/-- The instructions: one constructor per row of the opcode table, operands in assembly order (sources first,
30_encoding.md R106). Constants are the coded bits of the row's fields (30_encoding.md R91): `off` of a branch
is IO16S[15:2], `ia` of a jump is IA29U[28:2], `hi` of addh is C32U[31:16]; `hint` is the S flag. -/
inductive Instr where
  /-- `subf Rs0,Rs1,Rd,CND` (row 1, R214). -/
  | subfTri (rs0 rs1 rd : Reg) (cnd : Cond)
  /-- `addt Rs0,Rs1,Rd,CND` (row 2, R211). -/
  | addtTri (rs0 rs1 rd : Reg) (cnd : Cond)
  /-- `subc Rs0,Rs1,Rd,CND` (row 3, R215). -/
  | subcTri (rs0 rs1 rd : Reg) (cnd : Cond)
  /-- `addc Rs0,Rs1,Rd,CND` (row 4, R212). -/
  | addcTri (rs0 rs1 rd : Reg) (cnd : Cond)
  /-- `andb Rs0,Rs1,Rd,CND` (row 5, R230). -/
  | andbTri (rs0 rs1 rd : Reg) (cnd : Cond)
  /-- `iorb Rs0,Rs1,Rd,CND` (row 6, R231). -/
  | iorbTri (rs0 rs1 rd : Reg) (cnd : Cond)
  /-- `xorb Rs0,Rs1,Rd,CND` (row 7, R232). -/
  | xorbTri (rs0 rs1 rd : Reg) (cnd : Cond)
  /-- `mult Rs0,Rs1,Rd,CND` (row 8, R260). -/
  | mult (rs0 rs1 rd : Reg) (cnd : Cond)
  /-- `mlhu Rs0,Rs1,Rd,CND` (row 9, R261). -/
  | mlhu (rs0 rs1 rd : Reg) (cnd : Cond)
  /-- `mlhs Rs0,Rs1,Rd,CND` (row 10, R262). -/
  | mlhs (rs0 rs1 rd : Reg) (cnd : Cond)
  /-- `move Rs,Rd,CND` (row 11, R200). -/
  | moveDual (rs rd : Reg) (cnd : Cond)
  /-- `negt Rs,Rd,CND` (row 12, R218). -/
  | negt (rs rd : Reg) (cnd : Cond)
  /-- `absl Rs,Rd,CND` (row 13, R219). -/
  | absl (rs rd : Reg) (cnd : Cond)
  /-- `invt Rs,Rd,CND` (row 14, R233). -/
  | invt (rs rd : Reg) (cnd : Cond)
  /-- `clzr Rs,Rd,CND` (row 15, R220). -/
  | clzr (rs rd : Reg) (cnd : Cond)
  /-- `ibos Rs,Rd,CND` (row 16, R265). -/
  | ibos (rs rd : Reg) (cnd : Cond)
  /-- `ibol Rs,Rd,CND` (row 17, R266). -/
  | ibol (rs rd : Reg) (cnd : Cond)
  /-- `shlz SHC5U,Rs1,Rd,CND` (row 18, R241). -/
  | shlzK5 (k : BitVec 5) (rs1 rd : Reg) (cnd : Cond)
  /-- `shlz Rs0,Rs1,Rd,CND` (row 19, R241). -/
  | shlzTri (rs0 rs1 rd : Reg) (cnd : Cond)
  /-- `shru SHC5U,Rs1,Rd,CND` (row 20, R243). -/
  | shruK5 (k : BitVec 5) (rs1 rd : Reg) (cnd : Cond)
  /-- `shru Rs0,Rs1,Rd,CND` (row 21, R243). -/
  | shruTri (rs0 rs1 rd : Reg) (cnd : Cond)
  /-- `shlf SHC5U,Rs1,Rd,CND` (row 22, R242). -/
  | shlfK5 (k : BitVec 5) (rs1 rd : Reg) (cnd : Cond)
  /-- `shlf Rs0,Rs1,Rd,CND` (row 23, R242). -/
  | shlfTri (rs0 rs1 rd : Reg) (cnd : Cond)
  /-- `shrs SHC5U,Rs1,Rd,CND` (row 24, R244). -/
  | shrsK5 (k : BitVec 5) (rs1 rd : Reg) (cnd : Cond)
  /-- `shrs Rs0,Rs1,Rd,CND` (row 25, R244). -/
  | shrsTri (rs0 rs1 rd : Reg) (cnd : Cond)
  /-- `btcl BTI5U,Rs1,Rd,CND` (row 26, R246). -/
  | btclK5 (k : BitVec 5) (rs1 rd : Reg) (cnd : Cond)
  /-- `btcl Rs0,Rs1,Rd,CND` (row 27, R246). -/
  | btclTri (rs0 rs1 rd : Reg) (cnd : Cond)
  /-- `btst BTI5U,Rs1,Rd,CND` (row 28, R245). -/
  | btstK5 (k : BitVec 5) (rs1 rd : Reg) (cnd : Cond)
  /-- `btst Rs0,Rs1,Rd,CND` (row 29, R245). -/
  | btstTri (rs0 rs1 rd : Reg) (cnd : Cond)
  /-- `bttg BTI5U,Rs1,Rd,CND` (row 30, R247). -/
  | bttgK5 (k : BitVec 5) (rs1 rd : Reg) (cnd : Cond)
  /-- `bttg Rs0,Rs1,Rd,CND` (row 31, R247). -/
  | bttgTri (rs0 rs1 rd : Reg) (cnd : Cond)
  /-- `btts BTI5U,Rs1,CND` (row 32, R248). -/
  | bttsK5t (k : BitVec 5) (rs1 : Reg) (cnd : Cond)
  /-- `btts Rs0,Rs1,CND` (row 33, R248). -/
  | bttsTrit (rs0 rs1 : Reg) (cnd : Cond)
  /-- `comp Rs0,Rs1` (row 34, R216). -/
  | compCmpr (rs0 rs1 : Reg)
  /-- `cmpc Rs0,Rs1` (row 35, R217). -/
  | cmpcCmpr (rs0 rs1 : Reg)
  /-- `mtdp Rs` (row 36, R202). -/
  | mtdp (rs : Reg)
  /-- `mfdp Rd` (row 37, R201). -/
  | mfdp (rd : Reg)
  /-- `subf C12U,Rs1,Rd,CND` (row 38, R214). -/
  | subfK12 (c : BitVec 12) (rs1 rd : Reg) (cnd : Cond)
  /-- `addt C12U,Rs1,Rd,CND` (row 39, R211). -/
  | addtK12 (c : BitVec 12) (rs1 rd : Reg) (cnd : Cond)
  /-- `subc C12U,Rs1,Rd,CND` (row 40, R215). -/
  | subcK12 (c : BitVec 12) (rs1 rd : Reg) (cnd : Cond)
  /-- `addc C12U,Rs1,Rd,CND` (row 41, R212). -/
  | addcK12 (c : BitVec 12) (rs1 rd : Reg) (cnd : Cond)
  /-- `move C17S,Rd,CND` (row 42, R200). -/
  | moveK17m (c : BitVec 17) (rd : Reg) (cnd : Cond)
  /-- `subf C16U,Rs1,Rd` (row 43, R214). -/
  | subfK16 (c : BitVec 16) (rs1 rd : Reg)
  /-- `addt C16U,Rs1,Rd` (row 44, R211). -/
  | addtK16 (c : BitVec 16) (rs1 rd : Reg)
  /-- `andb C16U,Rs1,Rd` (row 45, R230). -/
  | andbK16 (c : BitVec 16) (rs1 rd : Reg)
  /-- `iorb C16U,Rs1,Rd` (row 46, R231). -/
  | iorbK16 (c : BitVec 16) (rs1 rd : Reg)
  /-- `xorb C16U,Rs1,Rd` (row 47, R232). -/
  | xorbK16 (c : BitVec 16) (rs1 rd : Reg)
  /-- `addh C32U,Rs1,Rd` (row 48, R213). -/
  | addh (hi : BitVec 16) (rs1 rd : Reg)
  /-- `mlcu C16U,Rs1,Rd` (row 49, R263). -/
  | mlcu (c : BitVec 16) (rs1 rd : Reg)
  /-- `mlcs C16S,Rs1,Rd` (row 50, R264). -/
  | mlcs (c : BitVec 16) (rs1 rd : Reg)
  /-- `comp C17S,Rs1` (row 51, R216). -/
  | compK17c (c : BitVec 17) (rs1 : Reg)
  /-- `cmpc C17S,Rs1` (row 52, R217). -/
  | cmpcK17c (c : BitVec 17) (rs1 : Reg)
  /-- `ldbz DA16S,Rd,CND` (row 53, R175). -/
  | ldbzLsd (da : BitVec 16) (rd : Reg) (cnd : Cond)
  /-- `ldbz (DO12S,An),Rd,CND` (row 54, R175). -/
  | ldbzLso (dof : BitVec 12) (an : AReg) (rd : Reg) (cnd : Cond)
  /-- `ldbz (An,AU12S)*,Rd,CND` (row 55, R175). -/
  | ldbzLsu (an : AReg) (au : BitVec 12) (rd : Reg) (cnd : Cond)
  /-- `ldbz (An,Ru)*,Rd,CND` (row 56, R175). -/
  | ldbzLsr (an : AReg) (ru rd : Reg) (cnd : Cond)
  /-- `ldbz (Rx,An),Rd,CND` (row 57, R175). -/
  | ldbzLsx (rx : Reg) (an : AReg) (rd : Reg) (cnd : Cond)
  /-- `ldbz (An)+,RGS` (row 58, R175). -/
  | ldbzRgsi (an : AReg) (sel : RegSel)
  /-- `ldbz -(An),RGS` (row 59, R175). -/
  | ldbzRgsd (an : AReg) (sel : RegSel)
  /-- `ldbs DA16S,Rd,CND` (row 60, R176). -/
  | ldbsLsd (da : BitVec 16) (rd : Reg) (cnd : Cond)
  /-- `ldbs (DO12S,An),Rd,CND` (row 61, R176). -/
  | ldbsLso (dof : BitVec 12) (an : AReg) (rd : Reg) (cnd : Cond)
  /-- `ldbs (An,AU12S)*,Rd,CND` (row 62, R176). -/
  | ldbsLsu (an : AReg) (au : BitVec 12) (rd : Reg) (cnd : Cond)
  /-- `ldbs (An,Ru)*,Rd,CND` (row 63, R176). -/
  | ldbsLsr (an : AReg) (ru rd : Reg) (cnd : Cond)
  /-- `ldbs (Rx,An),Rd,CND` (row 64, R176). -/
  | ldbsLsx (rx : Reg) (an : AReg) (rd : Reg) (cnd : Cond)
  /-- `ldbs (An)+,RGS` (row 65, R176). -/
  | ldbsRgsi (an : AReg) (sel : RegSel)
  /-- `ldbs -(An),RGS` (row 66, R176). -/
  | ldbsRgsd (an : AReg) (sel : RegSel)
  /-- `ldsz DA16S,Rd,CND` (row 67, R177). -/
  | ldszLsd (da : BitVec 16) (rd : Reg) (cnd : Cond)
  /-- `ldsz (DO12S,An),Rd,CND` (row 68, R177). -/
  | ldszLso (dof : BitVec 12) (an : AReg) (rd : Reg) (cnd : Cond)
  /-- `ldsz (An,AU12S)*,Rd,CND` (row 69, R177). -/
  | ldszLsu (an : AReg) (au : BitVec 12) (rd : Reg) (cnd : Cond)
  /-- `ldsz (An,Ru)*,Rd,CND` (row 70, R177). -/
  | ldszLsr (an : AReg) (ru rd : Reg) (cnd : Cond)
  /-- `ldsz (Rx,An),Rd,CND` (row 71, R177). -/
  | ldszLsx (rx : Reg) (an : AReg) (rd : Reg) (cnd : Cond)
  /-- `ldsz (An)+,RGS` (row 72, R177). -/
  | ldszRgsi (an : AReg) (sel : RegSel)
  /-- `ldsz -(An),RGS` (row 73, R177). -/
  | ldszRgsd (an : AReg) (sel : RegSel)
  /-- `ldss DA16S,Rd,CND` (row 74, R178). -/
  | ldssLsd (da : BitVec 16) (rd : Reg) (cnd : Cond)
  /-- `ldss (DO12S,An),Rd,CND` (row 75, R178). -/
  | ldssLso (dof : BitVec 12) (an : AReg) (rd : Reg) (cnd : Cond)
  /-- `ldss (An,AU12S)*,Rd,CND` (row 76, R178). -/
  | ldssLsu (an : AReg) (au : BitVec 12) (rd : Reg) (cnd : Cond)
  /-- `ldss (An,Ru)*,Rd,CND` (row 77, R178). -/
  | ldssLsr (an : AReg) (ru rd : Reg) (cnd : Cond)
  /-- `ldss (Rx,An),Rd,CND` (row 78, R178). -/
  | ldssLsx (rx : Reg) (an : AReg) (rd : Reg) (cnd : Cond)
  /-- `ldss (An)+,RGS` (row 79, R178). -/
  | ldssRgsi (an : AReg) (sel : RegSel)
  /-- `ldss -(An),RGS` (row 80, R178). -/
  | ldssRgsd (an : AReg) (sel : RegSel)
  /-- `ldlg DA16S,Rd,CND` (row 81, R179). -/
  | ldlgLsd (da : BitVec 16) (rd : Reg) (cnd : Cond)
  /-- `ldlg (DO12S,An),Rd,CND` (row 82, R179). -/
  | ldlgLso (dof : BitVec 12) (an : AReg) (rd : Reg) (cnd : Cond)
  /-- `ldlg (An,AU12S)*,Rd,CND` (row 83, R179). -/
  | ldlgLsu (an : AReg) (au : BitVec 12) (rd : Reg) (cnd : Cond)
  /-- `ldlg (An,Ru)*,Rd,CND` (row 84, R179). -/
  | ldlgLsr (an : AReg) (ru rd : Reg) (cnd : Cond)
  /-- `ldlg (Rx,An),Rd,CND` (row 85, R179). -/
  | ldlgLsx (rx : Reg) (an : AReg) (rd : Reg) (cnd : Cond)
  /-- `ldlg (An)+,RGS` (row 86, R179). -/
  | ldlgRgsi (an : AReg) (sel : RegSel)
  /-- `ldlg -(An),RGS` (row 87, R179). -/
  | ldlgRgsd (an : AReg) (sel : RegSel)
  /-- `stbt Rs,DA16S,CND` (row 88, R180). -/
  | stbtLsd (rs : Reg) (da : BitVec 16) (cnd : Cond)
  /-- `stbt Rs,(DO12S,An),CND` (row 89, R180). -/
  | stbtLso (rs : Reg) (dof : BitVec 12) (an : AReg) (cnd : Cond)
  /-- `stbt Rs,(An,AU12S)*,CND` (row 90, R180). -/
  | stbtLsu (rs : Reg) (an : AReg) (au : BitVec 12) (cnd : Cond)
  /-- `stbt Rs,(An,Ru)*,CND` (row 91, R180). -/
  | stbtLsr (rs : Reg) (an : AReg) (ru : Reg) (cnd : Cond)
  /-- `stbt Rs,(Rx,An),CND` (row 92, R180). -/
  | stbtLsx (rs rx : Reg) (an : AReg) (cnd : Cond)
  /-- `stbt RGS,(An)+` (row 93, R180). -/
  | stbtRgsi (sel : RegSel) (an : AReg)
  /-- `stbt RGS,-(An)` (row 94, R180). -/
  | stbtRgsd (sel : RegSel) (an : AReg)
  /-- `stlg Rs,DA16S,CND` (row 95, R182). -/
  | stlgLsd (rs : Reg) (da : BitVec 16) (cnd : Cond)
  /-- `stlg Rs,(DO12S,An),CND` (row 96, R182). -/
  | stlgLso (rs : Reg) (dof : BitVec 12) (an : AReg) (cnd : Cond)
  /-- `stlg Rs,(An,AU12S)*,CND` (row 97, R182). -/
  | stlgLsu (rs : Reg) (an : AReg) (au : BitVec 12) (cnd : Cond)
  /-- `stlg Rs,(An,Ru)*,CND` (row 98, R182). -/
  | stlgLsr (rs : Reg) (an : AReg) (ru : Reg) (cnd : Cond)
  /-- `stlg Rs,(Rx,An),CND` (row 99, R182). -/
  | stlgLsx (rs rx : Reg) (an : AReg) (cnd : Cond)
  /-- `stlg RGS,(An)+` (row 100, R182). -/
  | stlgRgsi (sel : RegSel) (an : AReg)
  /-- `stlg RGS,-(An)` (row 101, R182). -/
  | stlgRgsd (sel : RegSel) (an : AReg)
  /-- `stsh Rs,DA16S,CND` (row 102, R181). -/
  | stshLsd (rs : Reg) (da : BitVec 16) (cnd : Cond)
  /-- `stsh Rs,(DO12S,An),CND` (row 103, R181). -/
  | stshLso (rs : Reg) (dof : BitVec 12) (an : AReg) (cnd : Cond)
  /-- `stsh Rs,(An,AU12S)*,CND` (row 104, R181). -/
  | stshLsu (rs : Reg) (an : AReg) (au : BitVec 12) (cnd : Cond)
  /-- `stsh Rs,(An,Ru)*,CND` (row 105, R181). -/
  | stshLsr (rs : Reg) (an : AReg) (ru : Reg) (cnd : Cond)
  /-- `stsh Rs,(Rx,An),CND` (row 106, R181). -/
  | stshLsx (rs rx : Reg) (an : AReg) (cnd : Cond)
  /-- `stsh RGS,(An)+` (row 107, R181). -/
  | stshRgsi (sel : RegSel) (an : AReg)
  /-- `stsh RGS,-(An)` (row 108, R181). -/
  | stshRgsd (sel : RegSel) (an : AReg)
  /-- `brnc IO16S,S` (row 109, R277). -/
  | brnc (off : BitVec 14) (hint : Bool)
  /-- `brcr IO16S,S` (row 110, R278). -/
  | brcr (off : BitVec 14) (hint : Bool)
  /-- `brno IO16S,S` (row 111, R279). -/
  | brno (off : BitVec 14) (hint : Bool)
  /-- `brof IO16S,S` (row 112, R280). -/
  | brof (off : BitVec 14) (hint : Bool)
  /-- `brnz IO16S,S` (row 113, R281). -/
  | brnz (off : BitVec 14) (hint : Bool)
  /-- `brzr IO16S,S` (row 114, R282). -/
  | brzr (off : BitVec 14) (hint : Bool)
  /-- `brps IO16S,S` (row 115, R283). -/
  | brps (off : BitVec 14) (hint : Bool)
  /-- `brng IO16S,S` (row 116, R284). -/
  | brng (off : BitVec 14) (hint : Bool)
  /-- `brls IO16S,S` (row 117, R285). -/
  | brls (off : BitVec 14) (hint : Bool)
  /-- `brhi IO16S,S` (row 118, R286). -/
  | brhi (off : BitVec 14) (hint : Bool)
  /-- `brlo IO16S,S` (row 119, R287). -/
  | brlo (off : BitVec 14) (hint : Bool)
  /-- `brge IO16S,S` (row 120, R288). -/
  | brge (off : BitVec 14) (hint : Bool)
  /-- `brle IO16S,S` (row 121, R289). -/
  | brle (off : BitVec 14) (hint : Bool)
  /-- `brgt IO16S,S` (row 122, R290). -/
  | brgt (off : BitVec 14) (hint : Bool)
  /-- `brlc IO16S` (row 123, R275). -/
  | brlc (off : BitVec 14)
  /-- `jump implied` (row 124, R271). -/
  | jumpImp
  /-- `jpsr implied` (row 125, R272). -/
  | jpsrImp
  /-- `rtsr implied` (row 126, R273). -/
  | rtsr
  /-- `rtir implied` (row 127, R274). -/
  | rtir
  /-- `stop implied` (row 128, R312). -/
  | stop
  /-- `svpc implied` (row 129, R310). -/
  | svpc
  /-- `rspc implied` (row 130, R311). -/
  | rspc
  /-- `stie implied` (row 131, R291). -/
  | stie
  /-- `clie implied` (row 132, R292). -/
  | clie
  /-- `rsie implied` (row 133, R294). -/
  | rsie
  /-- `scie implied` (row 134, R293). -/
  | scie
  /-- `jump IA29U` (row 135, R271). -/
  | jumpJa (ia : BitVec 27)
  /-- `jpsr IA29U` (row 136, R272). -/
  | jpsrJa (ia : BitVec 27)
  deriving DecidableEq, Repr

§ **WHAT THIS TASK INVOLVES**:
Write out exactly the lines above between the line with "17, R266). -/" and the line with "17) (rd : Reg) (cnd : Cond)", inclusive, and nothing beyond them.

§ **ANSWER SPACE**:
  /-- `ibol Rs,Rd,CND` (row 17, R266). -/
  | ibol (rs rd : Reg) (cnd : Cond)
  /-- `shlz SHC5U,Rs1,Rd,CND` (row 18, R241). -/
  | shlzK5 (k : BitVec 5) (rs1 rd : Reg) (cnd : Cond)
  /-- `shlz Rs0,Rs1,Rd,CND` (row 19, R241). -/
  | shlzTri (rs0 rs1 rd : Reg) (cnd : Cond)
  /-- `shru SHC5U,Rs1,Rd,CND` (row 20, R243). -/
  | shruK5 (k : BitVec 5) (rs1 rd : Reg) (cnd : Cond)
  /-- `shru Rs0,Rs1,Rd,CND` (row 21, R243). -/
  | shruTri (rs0 rs1 rd : Reg) (cnd : Cond)
  /-- `shlf SHC5U,Rs1,Rd,CND` (row 22, R242). -/
  | shlfK5 (k : BitVec 5) (rs1 rd : Reg) (cnd : Cond)
  /-- `shlf Rs0,Rs1,Rd,CND` (row 23, R242). -/
  | shlfTri (rs0 rs1 rd : Reg) (cnd : Cond)
  /-- `shrs SHC5U,Rs1,Rd,CND` (row 24, R244). -/
  | shrsK5 (k : BitVec 5) (rs1 rd : Reg) (cnd : Cond)
  /-- `shrs Rs0,Rs1,Rd,CND` (row 25, R244). -/
  | shrsTri (rs0 rs1 rd : Reg) (cnd : Cond)
  /-- `btcl BTI5U,Rs1,Rd,CND` (row 26, R246). -/
  | btclK5 (k : BitVec 5) (rs1 rd : Reg) (cnd : Cond)
  /-- `btcl Rs0,Rs1,Rd,CND` (row 27, R246). -/
  | btclTri (rs0 rs1 rd : Reg) (cnd : Cond)
  /-- `btst BTI5U,Rs1,Rd,CND` (row 28, R245). -/
  | btstK5 (k : BitVec 5) (rs1 rd : Reg) (cnd : Cond)
  /-- `btst Rs0,Rs1,Rd,CND` (row 29, R245). -/
  | btstTri (rs0 rs1 rd : Reg) (cnd : Cond)
  /-- `bttg BTI5U,Rs1,Rd,CND` (row 30, R247). -/
  | bttgK5 (k : BitVec 5) (rs1 rd : Reg) (cnd : Cond)
  /-- `bttg Rs0,Rs1,Rd,CND` (row 31, R247). -/
  | bttgTri (rs0 rs1 rd : Reg) (cnd : Cond)
  /-- `btts BTI5U,Rs1,CND` (row 32, R248). -/
  | bttsK5t (k : BitVec 5) (rs1 : Reg) (cnd : Cond)
  /-- `btts Rs0,Rs1,CND` (row 33, R248). -/
  | bttsTrit (rs0 rs1 : Reg) (cnd : Cond)
  /-- `comp Rs0,Rs1` (row 34, R216). -/
  | compCmpr (rs0 rs1 : Reg)
  /-- `cmpc Rs0,Rs1` (row 35, R217). -/
  | cmpcCmpr (rs0 rs1 : Reg)
  /-- `mtdp Rs` (row 36, R202). -/
  | mtdp (rs : Reg)
  /-- `mfdp Rd` (row 37, R201). -/
  | mfdp (rd : Reg)
  /-- `subf C12U,Rs1,Rd,CND` (row 38, R214). -/
  | subfK12 (c : BitVec 12) (rs1 rd : Reg) (cnd : Cond)
  /-- `addt C12U,Rs1,Rd,CND` (row 39, R211). -/
  | addtK12 (c : BitVec 12) (rs1 rd : Reg) (cnd : Cond)
  /-- `subc C12U,Rs1,Rd,CND` (row 40, R215). -/
  | subcK12 (c : BitVec 12) (rs1 rd : Reg) (cnd : Cond)
  /-- `addc C12U,Rs1,Rd,CND` (row 41, R212). -/
  | addcK12 (c : BitVec 12) (rs1 rd : Reg) (cnd : Cond)
  /-- `move C17S,Rd,CND` (row 42, R200). -/
  | moveK17m (c : BitVec 17) (rd : Reg) (cnd : Cond)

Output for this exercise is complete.